Date: 19991208
Docket: 98-1097-IT-I; 1999-2280-IT-I
BETWEEN:
ROGER ROBIDOUX,
Appellant,
and
HER MAJESTY THE QUEEN,
Respondent.
Reasons for judgment
(Delivered orally from the bench on September 15, 1999, at
Montréal, Quebec, and amended at Ottawa, Ontario, on
December 8, 1999)
Lamarre, J.T.C.C.
[1] These are appeals brought under the informal procedure
from assessments made by the Minister of National Revenue
(“the Minister”) for the 1996 and 1997 taxation
years. Through the assessments, the Minister disallowed $8,979
and $4,417 in legal expenses deducted by the appellant in
computing his income for 1996 and 1997 respectively.
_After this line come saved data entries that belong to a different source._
/-- A core takes a shared copy of a line, unless it still holds an old one; an owner that has not modified it is one no longer (R68, R70, R109,
R110). -/
def State.cacheRead (s : State) (G : Nat) (l : Nat) : State :=
  let a := lineOf l
  if s.holdsOld G a then s.meetCore 0x20 G
  else
    let t := s.fillL1 G a
    if t.dirty.any fun d => d.1 == a then t else { t with own := t.own.filter fun c => !(c.1 == a && c.2 != G) }

/-- A line enters the L1 of core G with exclusive ownership: other cores hold it no longer, and nothing that G holds of it is older (R70, R110,
R283). -/
def State.takeExclusive (s : State) (G a : Nat) : State :=
  let t := s.fillL1 G a
  { t with
    inval := t.inval.filter fun v => !(v.core == G && v.line == a)
    copies := t.copies.filter fun c => !(c.2 == a && c.1 != G)
    l2 := t.l2.filter fun c => !(c.2 == a && c.1 != twrOf G)
    own := putKey t.own a G }

/-- Other caches' copies of a line that is written at its home: a modified copy is recalled, each core that holds a shared one
is sent an invalidation for a store of strand src (R109, R110). -/
def State.recallLine (s : State) (src a : Nat) : State :=
  let t := s.cleanLine a
  let held := (t.copies.filter fun c => c.2 == a).map (·.1)
  ({ t with
    copies := t.copies.filter fun c => c.2 != a
    icopies := t.icopies.filter fun c => c.2 != a
    l2 := t.l2.filter fun c => c.2 != a
    own := eraseKey t.own a }).sendInvals src a held (t.bytesAt a 64)

/-- The byte that core G reads: a line whose invalidation it has not applied reads as before the store (R110),
and so does a line whose inbound invalidation the module has queued (R129). -/
def State.byteFor (s : State) (G : Nat) (l : Nat) : Byte :=
  match s.inval.find? fun v => v.core == G && v.line == lineOf l with
  | some v => v.old.getD (l % 64) 0#8
  | none =>
    match s.inbound.find? fun v => v.2.1 == lineOf l with
    | some v => v.2.2.getD (l % 64) 0#8
    | none => s.byteAt l

/-- n bytes as core G reads them. -/
def State.bytesFor (s : State) (G l n : Nat) : List Byte := (List.range n).map fun k => s.byteFor G (l + k)

/-- Core G applies every invalidation it has accepted (R110). -/
def State.applyInval (s : State) (G : Nat) : State := { s with inval := s.inval.filter fun v => !(v.core == G && v.acc) }

/-- Core G reads a line anew from now on: nothing it holds of it is older than the line (R118). -/
def State.refresh (s : State) (G a : Nat) : State :=
  { s with
    inval := s.inval.filter fun v => !(v.core == G && v.line == a)
    inbound := s.inbound.filter fun v => v.2.1 != a }

/-- Core H lies inside a scope around a strand of core G (Table 5-1): .ctx reaches no other core. -/
def inScope (scope G H : Nat) : Bool :=
  match scope with
  | 0 => G == H
  | 1 => G == H
  | 2 => cluOf G == cluOf H
  | 3 => twrOf G == twrOf H
  | _ => true

/-! ## Requests that wait (R81, R109, R152) -/

/-- The location's page migrates: its old home refuses requests for it (R101). -/
def State.migrating (s : State) (l : Nat) : Bool :=
  s.moves.any fun m => m.phase == 1 && decide (m.src ≤ l) && decide (l < m.src + m.n)

/-- An invalidation of the line is on its way to a core, so that its newest value is not yet for another observer than the strand that
wrote it: strand src of core G waits, unless it reads a copy that its core still holds (R109, R118). -/
def State.unsettled (s : State) (src G : Nat) (wr : Bool) (l : Nat) : Bool :=
  s.inval.any (fun v => v.line == lineOf l && !v.acc && v.src != src) &&
  (wr || !s.inval.any fun v => v.core == G && v.line == lineOf l)

/-- A request that no core makes waits: its tower's HBM4 does, its page migrates, or an invalidation of the line is on its way (R81, R101,
R109, R152). -/
def State.waitsAt (s : State) (l n : Nat) : Bool :=
  (linesOf l n).any fun a => s.stalled a || s.migrating a || s.unsettled noStrand 1536 true a

/-! ## Writes at the home (R109, R136, R155) -/

/-- Bytes written at the memory side: modified copies are recalled, other copies invalidated; a fenced tower drops them (R109, R155). -/
def State.rawHome (s : State) (l : Nat) (bs : List Byte) : State :=
  if s.isFenced l then s
  else
    let s1 := (linesOf l bs.length).foldl (fun (t : State) a => (t.recallLine noStrand a).sectorWrite a) s
    ((s1.dropOrigin l).write l bs).wakeMonitors l bs.length

end Sys2Proof.Machine
end

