-- ==== Sys2Proof/Machine/Ops.lean ====
section
/-! DEFINITION. The named operations: registers and their landing (R243, R246), the end of a bundle (R259), contexts and
cores (R156), bank ownership (R62 to R66), the end of a strand (R186, R194, R270), and taking an exception (R191 to R199). -/

namespace Sys2Proof.Machine

/-! ## Kinds of instruction -/

/-- The instructions whose access in flight is a load (R197). -/
def isLoadInstr : Instr → Bool
  | .ldb _ _ _ _ | .ldbu _ _ _ _ | .ldh _ _ _ _ | .ldhu _ _ _ _ | .ldw _ _ _ _ | .ldwu _ _ _ _ | .ldd _ _ _ _
  | .ldq _ _ _ _ | .vld _ _ _ _ | .vlds _ _ _ _ | .vldx _ _ _ _ _ | .vldb _ _ _ _ | .rbias _ _ _ _ _ => true
  | _ => false

/-- The value-returning atomics (R120, Table 12-2). -/
def isAtomicInstr : Instr → Bool
  | .aadd _ _ _ _ | .amin _ _ _ _ | .amax _ _ _ _ | .aminu _ _ _ _ | .amaxu _ _ _ _ | .aand _ _ _ _ | .aor _ _ _ _
  | .axor _ _ _ _ | .axchg _ _ _ _ | .acas _ _ _ _ _ => true
  | _ => false

/-- Width in bytes of one element of an access. -/
def accessWidth : Instr → Nat
  | .ldb _ _ _ _ => 1
  | .ldbu _ _ _ _ => 1
  | .ldh _ _ _ _ => 2
  | .ldhu _ _ _ _ => 2
  | .ldw _ _ _ _ => 4
  | .ldwu _ _ _ _ => 4
  | .ldq _ _ _ _ => 16
  | .stb _ _ _ _ => 1
  | .sth _ _ _ _ => 2
  | .stw _ _ _ _ => 4
  | .stq _ _ _ _ => 16
  | .vld _ _ _ _ => 128
  | .vst _ _ _ _ => 128
  | .vlds _ _ _ _ => 4
  | .vsts _ _ _ _ => 4
  | .vldx _ _ _ _ _ => 4
  | .vstx _ _ _ _ _ => 4
  | .vldb _ _ _ _ => 4
  | .rbias _ _ _ _ _ => 2
  | .rfadd _ _ _ => 4
  | .dcfl _ _ => 1
  | .dcinv _ _ => 1
  | .aadd _ _ _ w => if w = 1#1 then 8 else 4
  | .amin _ _ _ w => if w = 1#1 then 8 else 4
  | .amax _ _ _ w => if w = 1#1 then 8 else 4
  | .aminu _ _ _ w => if w = 1#1 then 8 else 4
  | .amaxu _ _ _ w => if w = 1#1 then 8 else 4
  | .aand _ _ _ w => if w = 1#1 then 8 else 4
  | .aor _ _ _ w => if w = 1#1 then 8 else 4
  | .axor _ _ _ w => if w = 1#1 then 8 else 4
  | .axchg _ _ _ w => if w = 1#1 then 8 else 4
  | .acas _ _ _ _ w => if w = 1#1 then 8 else 4
  | .radd _ _ _ w => if w = 1#1 then 8 else 4
  | .rmin _ _ _ _ w => if w = 1#1 then 8 else 4
  | .rmax _ _ _ _ w => if w = 1#1 then 8 else 4
  | .rand _ _ _ w => if w = 1#1 then 8 else 4
  | .ror _ _ _ w => if w = 1#1 then 8 else 4
  | .rxor _ _ _ w => if w = 1#1 then 8 else 4
  | _ => 8

/-! ## Registers (R246, R247) -/

/-- s[n]; s0 reads 0. -/
def Regs.sreg (r : Regs) (n : BitVec 6) : Word := if n = 0#6 then 0#64 else r.s.getD n.toNat 0#64
/-- v[n]. -/
def Regs.vreg (r : Regs) (n : BitVec 6) : Vec := r.v.getD n.toNat 0#1024
/-- p[n]; p0 reads all ones. -/
def Regs.preg (r : Regs) (n : BitVec 4) : BitVec 32 := if n = 0#4 then 0xffffffff#32 else r.p.getD n.toNat 0#32
/-- Staging register i. -/
def Regs.greg (r : Regs) (i : BitVec 6) : Word := r.g.getD i.toNat 0#64
/-- Loop register k (Table 11-2). -/
def Regs.lreg (r : Regs) (k : Nat) : Word := r.l.getD k 0#64

/-- A write into the registers: s0 and p0 discard it, lc keeps 32 bits, ls and le read zero in [3:0] (R246, R257). -/
def Regs.put (r : Regs) : Write → Regs
  | .s d x => if d = 0#6 then r else { r with s := r.s.setIfInBounds d.toNat x }
  | .v d x m => { r with v := r.v.setIfInBounds d.toNat ((r.v.getD d.toNat 0#1024 &&& ~~~m) ||| (x &&& m)) }
  | .p d x m =>
    if d = 0#4 then r else { r with p := r.p.setIfInBounds d.toNat ((r.p.getD d.toNat 0#32 &&& ~~~m) ||| (x &&& m)) }
  | .g i x => { r with g := r.g.setIfInBounds i.toNat x }
  | .l k x =>
    { r with l := r.l.setIfInBounds k.toNat (if k.toNat < 4 then x &&& 0xffffffff#64 else x &&& ~~~0xf#64) }

/-- Several writes in order. -/
def Regs.puts (r : Regs) (ws : List Write) : Regs := ws.foldl Regs.put r

/-- The register that a write names (R241). -/
def Write.reg : Write → Reg
  | .s d _ => .s d
  | .v d _ _ => .v d
  | .p d _ _ => .p d
  | .g i _ => .g i
  | .l k _ => .l k

/-- s[n] of the current strand. -/
def State.sr (s : State) (n : BitVec 6) : Word := s.ctx.r.sreg n
/-- v[n] of the current strand. -/
def State.vr (s : State) (n : BitVec 6) : Vec := s.ctx.r.vreg n
/-- p[n] of the current strand. -/
def State.pr (s : State) (n : BitVec 4) : BitVec 32 := s.ctx.r.preg n
/-- Staging register i of the current strand. -/
def State.gr (s : State) (i : Nat) : Word := s.ctx.r.greg (BitVec.ofNat 6 i)
/-- s[n] of the X slot, which reaches s0–s31 (R239). -/
def State.xr (s : State) (n : BitVec 5) : Word := s.ctx.r.sreg (n.setWidth 6)

/-- The state with the current context changed. -/
def State.withCtx (s : State) (f : Ctx → Ctx) : State := { s with ctx := f s.ctx }
/-- The state with the current strand's registers changed. -/
def State.withRegs (s : State) (f : Regs → Regs) : State := { s with ctx := { s.ctx with r := f s.ctx.r } }
/-- The state with the current core changed. -/
def State.withCore (s : State) (f : Core → Core) : State := { s with core := f s.core }
/-- The state with one more event due. -/
def State.queue (s : State) (e : Ev) : State := { s with agenda := s.agenda ++ [e] }

/-! ## Landing (R243) -/

/-- The number of a slot position. -/
def posNum : Pos → Nat
  | .x => 0
  | .s => 1
  | .v => 2
  | .e => 3

/-- A pending result writes a register that one of the given writes names. -/
def Pend.clash (q : Pend) (ws : List Write) : Bool := q.ws.any fun a => ws.any fun b => a.reg == b.reg

/-- The pending results with one more, in issue order, the higher slot position of a bundle later; a result ready before an
earlier one of the same register is held until that one lands (R243). -/
def addPend (l : List Pend) (e : Pend) : List Pend :=
  let after := fun (q : Pend) => q.bc == e.bc && decide (posNum e.pos < posNum q.pos)
  let before := l.filter fun q => !after q
  let later := l.filter after
  let left := (before.filter fun q => q.clash e.ws).foldl (fun m q => max m q.left) e.left
  before ++ [{ e with left := left }] ++ later.map fun q => if q.clash e.ws then { q with left := max q.left left } else q

/-- The results of an instruction that land together: both registers of LDQ (R282), and else each destination on its own (R243). -/
def landParts (i : Instr) (ws : List Write) : List (List Write) :=
  match i with
  | .ldq _ _ _ _ => [ws]
  | _ => ws.map fun w => [w]

/-- A result of latency lat issued by the current bundle (R243, R282, Table 10-5). -/
def State.land (s : State) (lat : Nat) (pos : Pos) (i : Instr) (ws : List Write) (a b c : Vec) (gm : BitVec 32) (rbw : Word) :
    State :=
  s.withRegs fun r => { r with
    pend := (landParts i ws).foldl
      (fun (l : List Pend) p => addPend l ⟨lat, r.bc, pos, i, p, a, b, c, gm, rbw, false, lat == 1⟩) r.pend }

/-- A scalar as an operand field of a replay entry (R196). -/
def opd (x : Word) : Vec := x.setWidth 1024

/-- The results of distance 0 land, in order, but for those held behind a remote load that was issued before them (R243). -/
def Regs.landNow (held : Pend → Bool) (r : Regs) : Regs :=
  { (r.puts ((r.pend.filter fun q => q.left == 0 && !held q).flatMap (·.ws))) with pend := r.pend.filter fun q => q.left != 0 || held q }

/-- The results due in the next bundle land, in order, and the others come one bundle nearer, while some are held (R243). -/
def tickHeld (held : Pend → Bool) (r : Regs) : Regs :=
  ({ r with pend := r.pend.map fun q => { q with left := q.left - 1 } } : Regs).landNow held

/-- The same where no remote load holds any (R243). -/
def tickPend (r : Regs) : Regs := tickHeld (fun _ => false) r

/-- A remote load of the strand that was issued before a result, and that has not landed, names a register of it: the result is held (R243). -/
def Ctx.holds (c : Ctx) (q : Pend) : Bool :=
  c.flight.any fun a => isLoadInstr a.i &&
    (decide (a.bc.toInt < q.bc.toInt) || (a.bc == q.bc && decide (posNum a.pos < posNum q.pos))) &&
    q.ws.any fun w => (writesOf a.i).any fun r => r == w.reg

/-- An instruction that stands for a supplied result of a register (R196, log 22). -/
def standIn : Write → Pos × Instr
  | .s d _ => (.s, .mov 0#4 d 0#6)
  | .v d _ _ => (.v, .vmov 0#4 d 0#6)
  | .p d _ _ => (.s, .pmov 0#4 d 0#6)
  | _ => (.s, .nop)
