/-- VFADD (R311). -/
def vfaddVal (r e : BitVec 1) (a b : Vec) : Vec :=
  liftF e (fun F x y _ => F.round ((F.val x).add (F.val y)) (rmOf r) 0) a b 0#1024
/-- VFSUB (R311). -/
def vfsubVal (r e : BitVec 1) (a b : Vec) : Vec :=
  liftF e (fun F x y _ => F.round ((F.val x).add (F.val y).neg) (rmOf r) 0) a b 0#1024
/-- VFMUL (R311). -/
def vfmulVal (r e : BitVec 1) (a b : Vec) : Vec :=
  liftF e (fun F x y _ => F.round ((F.val x).mul (F.val y)) (rmOf r) 0) a b 0#1024
/-- VFMA; c is the destination as read at issue (R311). -/
def vfmaVal (r e : BitVec 1) : Vec → Vec → Vec → Vec :=
  liftF e fun F x y z => F.round (((F.val x).mul (F.val y)).add (F.val z)) (rmOf r) 0
/-- VFMAX (R311, R218). -/
def vfmaxVal (e : BitVec 1) (a b : Vec) : Vec := liftF e (fun F x y _ => F.pick true x y) a b 0#1024
/-- VFMIN (R311, R218). -/
def vfminVal (e : BitVec 1) (a b : Vec) : Vec := liftF e (fun F x y _ => F.pick false x y) a b 0#1024
/-- VEXP2 (R312). -/
def vexp2Val (a : Vec) : Vec := ofLanes fun i => exp2F (lane a i)
/-- VRCP (R312). -/
def vrcpVal (a : Vec) : Vec := ofLanes fun i => rcpF (lane a i)
/-- VRSQ (R312). -/
def vrsqVal (a : Vec) : Vec := ofLanes fun i => rsqF (lane a i)
/-- A condition of VFCMP (Table 13-3). -/
def vfcond (c : BitVec 3) (x y : Fv) : Bool :=
  match c.toNat with
  | 0 => x.le y && y.le x
  | 1 => x.lt y
  | 2 => x.le y
  | 3 => x.isNan || y.isNan
  | _ => !(x.le y && y.le x)
/-- One bit for each lane. -/
def laneBits (f : Nat → Bool) : BitVec 32 :=
  (List.range 32).foldl (fun (acc : BitVec 32) i => if f i then acc ||| (1#32 <<< i) else acc) 0#32
/-- VFCMP (R313). -/
def vfcmpVal (c : BitVec 3) (a b : Vec) : BitVec 32 := laneBits fun i => vfcond c (valF (lane a i)) (valF (lane b i))

/-- Bits of one value of a conversion type (Table 13-4). -/
def cvtBits (c : BitVec 4) : Nat :=
  match c.toNat with
  | 1 => 16
  | 2 => 8
  | 3 => 8
  | 4 => 4
  | 5 => 32
  | 6 => 32
  | 7 => 16
  | 8 => 16
  | _ => 8
/-- FP32 converted to a type (R231, R314). -/
def cvtTo (c : BitVec 4) (x : BitVec 32) (md : Rm) (w : Nat) : Nat :=
  match c.toNat with
  | 1 => Fmt.bf16.round (valF x) md w
  | 2 => Fmt.e4m3.round (valF x) md w
  | 3 => Fmt.e5m2.round (valF x) md w
  | 4 => Fmt.e2m1.round (valF x) md w
  | 5 => (BitVec.ofInt 32 (toIntSat (valF x) 32 true md w)).toNat
  | 6 => (BitVec.ofInt 32 (toIntSat (valF x) 32 false md w)).toNat
  | 7 => (BitVec.ofInt 16 (toIntSat (valF x) 16 true md w)).toNat
  | 8 => (BitVec.ofInt 16 (toIntSat (valF x) 16 false md w)).toNat
  | 9 => (BitVec.ofInt 8 (toIntSat (valF x) 8 true md w)).toNat
  | _ => (BitVec.ofInt 8 (toIntSat (valF x) 8 false md w)).toNat
/-- The value of a type's encoding (R314). -/
def cvtVal (c : BitVec 4) (x : Nat) : Fv :=
  match c.toNat with
  | 1 => Fmt.bf16.val x
  | 2 => Fmt.e4m3.val x
  | 3 => Fmt.e5m2.val x
  | 4 => Fmt.e2m1.val x
  | 5 => Fv.ofInt (BitVec.ofNat 32 x).toInt
  | 7 => Fv.ofInt (BitVec.ofNat 16 x).toInt
  | 9 => Fv.ofInt (BitVec.ofNat 8 x).toInt
  | _ => Fv.ofInt x
/-- The bits of part p in every lane (Table 13-4). -/
def partMask (c : BitVec 4) (p : BitVec 3) : Vec :=
  ofLanes fun _ => BitVec.ofNat 32 ((2 ^ cvtBits c - 1) * 2 ^ (cvtBits c * p.toNat))
/-- The writes of VCVT and VCVTS: direction 0 writes only its part, direction 1 whole lanes (R314). -/
def cvtWrites (d : BitVec 6) (c : BitVec 4) (x : BitVec 1) (p : BitVec 3) (md : Rm) (rbw : Word) (a : Vec) (gm : BitVec 32) :
    List Write :=
  let wi := fun i => match md with
    | .sr => (laneWord rbw i).toNat
    | _ => 0
  let k := cvtBits c
  if x = 0#1 then
    [.v d (ofLanes fun i => BitVec.ofNat 32 (cvtTo c (lane a i) md (wi i) * 2 ^ (k * p.toNat))) (laneMask gm &&& partMask c p)]
  else
    [.v d (ofLanes fun i => BitVec.ofNat 32
      (Fmt.f32.round (cvtVal c ((lane a i).toNat / 2 ^ (k * p.toNat) % 2 ^ k)) md (wi i))) (laneMask gm)]
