/-- The recorded arrival is for the counter named, and its round has not completed (R294). -/
def State.roundOpen (s : State) (twr : BitVec 1) (k : BitVec 6) : Bool :=
  let b := s.ctx.r.barw
  let w := s.reg (counterAt s.here (twr == 1#1) k.toNat)
  b.recorded && b.twr == (twr == 1#1) && b.idx == k.setWidth 8 &&
    (!b.known || (bits w 63 56 == b.phase.toNat && bits w 44 32 != 0))

/-- The record names the counter of the operand. -/
def State.recordNames (s : State) (twr : BitVec 1) (k : BitVec 6) : Bool :=
  let b := s.ctx.r.barw
  b.recorded && b.twr == (twr == 1#1) && b.idx == k.setWidth 8

/-- The wait for a round: the strand blocks until it has completed, then its record is cleared and f follows (R294). -/
def State.afterRound (s : State) (twr : BitVec 1) (k : BitVec 6) (f : State → State) : State :=
  if s.roundOpen twr k then (s.withRegs fun r => { r with barw := { r.barw with waiting := true } }).block
  else
    let s1 := if s.recordNames twr k then s.withRegs fun r => { r with barw := {} } else s
    f s1

/-- BARA: an irrevocable operation after its DRAIN.A (R144, R294). -/
def execBara (g : BitVec 4) (twr : BitVec 1) (k : BitVec 6) (s : State) : Out :=
  whenOn g s fun t => afterClose t fun u => u.afterDrain 3#3 (2 + twr.toNat) fun v => v.arrive twr k

/-- BARW: acquiring, with its DRAIN.L after the round (R294). -/
def execBarw (g : BitVec 4) (twr : BitVec 1) (k : BitVec 6) (s : State) : Out :=
  whenOn g s fun t => t.afterRound twr k fun u => (u.acquire 2#3).drainNext 2#3 (2 + twr.toNat)

/-! ## Bank ownership (R62 to R65, R296) -/

/-- The bank mask of BACQ and BREL (R296). -/
def bankMask (s : State) (a : BitVec 6) (p : BitVec 2) (m : BitVec 8) : BitVec 32 :=
  (s.sr a).setWidth 32 ||| (m.setWidth 32 <<< (8 * p.toNat))

/-- The current strand holds bank b. -/
def State.mine (s : State) (b : Nat) : Bool := s.bankHeld s.here b && s.bankTag s.here b == s.ctx.r.tag

/-- The bank is free and no engine operation of any strand lies in it (R64). -/
def State.bankReady (s : State) (G b : Nat) : Bool := !s.bankHeld G b && !s.bankBusy G b none

/-- The banks of the mask that can be acquired now, acquired (R64). -/
def State.acquireBanks (s : State) (m : BitVec 32) : State :=
  (List.range 32).foldl (fun (t : State) b =>
    if m.getLsbD b && t.bankReady t.here b then t.holdBank t.here b t.ctx.r.tag else t) s

/-- The banks of the mask that the strand does not hold. -/
def State.lacking (s : State) (m : BitVec 32) : BitVec 32 :=
  (List.range 32).foldl (fun (acc : BitVec 32) b => if m.getLsbD b && !s.mine b then acc ||| (1#32 <<< b) else acc) 0#32

/-- BACQ: free banks at once; the strand blocks while one is lacking; then acquiring (R64, R296). -/
def State.bacq (s : State) (m : BitVec 32) : State :=
  if m = 0#32 then s
  else
    let s1 := s.acquireBanks m
    let rest := s1.lacking m
    if rest = 0#32 then ((s1.withCtx fun c => { c with acq := 0#32 }).acquire 2#3).drainNext 2#3 1
    else if s.ctx.acq = rest then s1.block
    else
      let evs := ((List.range 32).filter fun b => rest.getLsbD b).map fun b =>
        ({ i := .bankAcquireEffect, x := s.me, y := b, z := s.ctx.r.tag.toNat } : Ev)
      ({ (s1.withCtx fun c => { c with acq := rest }) with
          agenda := (s1.agenda.filter fun (e : Ev) => !(e.i == Instr.bankAcquireEffect && e.x == s.me)) ++ evs }).block

/-- BACQ (R296). -/
def execBacq (g : BitVec 4) (a : BitVec 6) (p : BitVec 2) (m : BitVec 8) (s : State) : Out :=
  whenOn g s fun t => t.bacq (bankMask t a p m)

/-- BREL: every bank of the mask that the strand holds (R65, R296). -/
def State.brel (s : State) (m : BitVec 32) : State :=
  (List.range 32).foldl (fun (t : State) b => if m.getLsbD b && t.mine b then t.releaseBank t.here b t.ctx.r.tag else t) s

/-- BREL (R296). -/
def execBrel (g : BitVec 4) (a : BitVec 6) (p : BitVec 2) (m : BitVec 8) (s : State) : Out :=
  whenOn g s fun t => t.brel (bankMask t a p m)

end Sys2Proof.Machine
end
In making
the assessments, the Minister relied on the following facts:
[TRANSLATION]
(a) on or about February 22, 1996, the appellant filed a
motion to vary corollary relief in order to have quashed a claim
for arrears of support made by the collector of support on behalf
of the appellant's former spouse, Nicole Hamel, and to oppose
the possible garnishment of his wages; (admitted)
(b) in his tax returns for [the 1996 and 1997 taxation years],
the appellant claimed, as legal expenses, fees totalling [$8,979
and $4,417 respectively] that he paid for the following
reasons:
(i) cancellation of arrears;
(ii) cancellation of garnishment of wages;
(iii) claim for overpayment of support;
(admitted)
(c) it is the Minister’s opinion that the said legal
expenses are not deductible by the payer thereof.
[2] The appellant argued that he also incurred these legal
expenses in order to claim from his former spouse arrears of
support that she owed him pursuant to an initial separation
agreement entered into when a dependent child was living with
him.
[3] According to a separation agreement signed on October 14,
1988 (Exhibit A-1) and ratified by a divorce judgment
rendered by Mr. Justice Jacques Dugas of the
Superior Court of Quebec on November 18, 1993 (Exhibit
A-2), only the appellant had to pay child support. The
agreement also provided that [TRANSLATION] “if the father
and the mother each look after one child, the father shall pay
only tuition fees” (article 3(B), Exhibit
A-2).
[4] The appellant argued that, after receiving a support
collection notice on February 19, 1996, through which his former
spouse claimed arrears of support from him, he took legal steps
both to counter the threats to garnish his wages and to claim
support from his former spouse for the period during which he had
had one child with him.
[5] A re-amended motion to vary collateral relief
(Exhibit I-1) was filed by the appellant with the Superior
Court of Quebec on November 26, 1996. In this motion, the
appellant asked the Superior Court to reduce the child support
payable under the divorce agreement, to cancel all the arrears
claimed by his former spouse and to order his former spouse to
give him back any overpayment he had made in respect of tuition
fees and amounts he had paid her when the only remaining
dependent child was living with him.
[6] By a consent signed on April 10, 1997 (Exhibit A-7)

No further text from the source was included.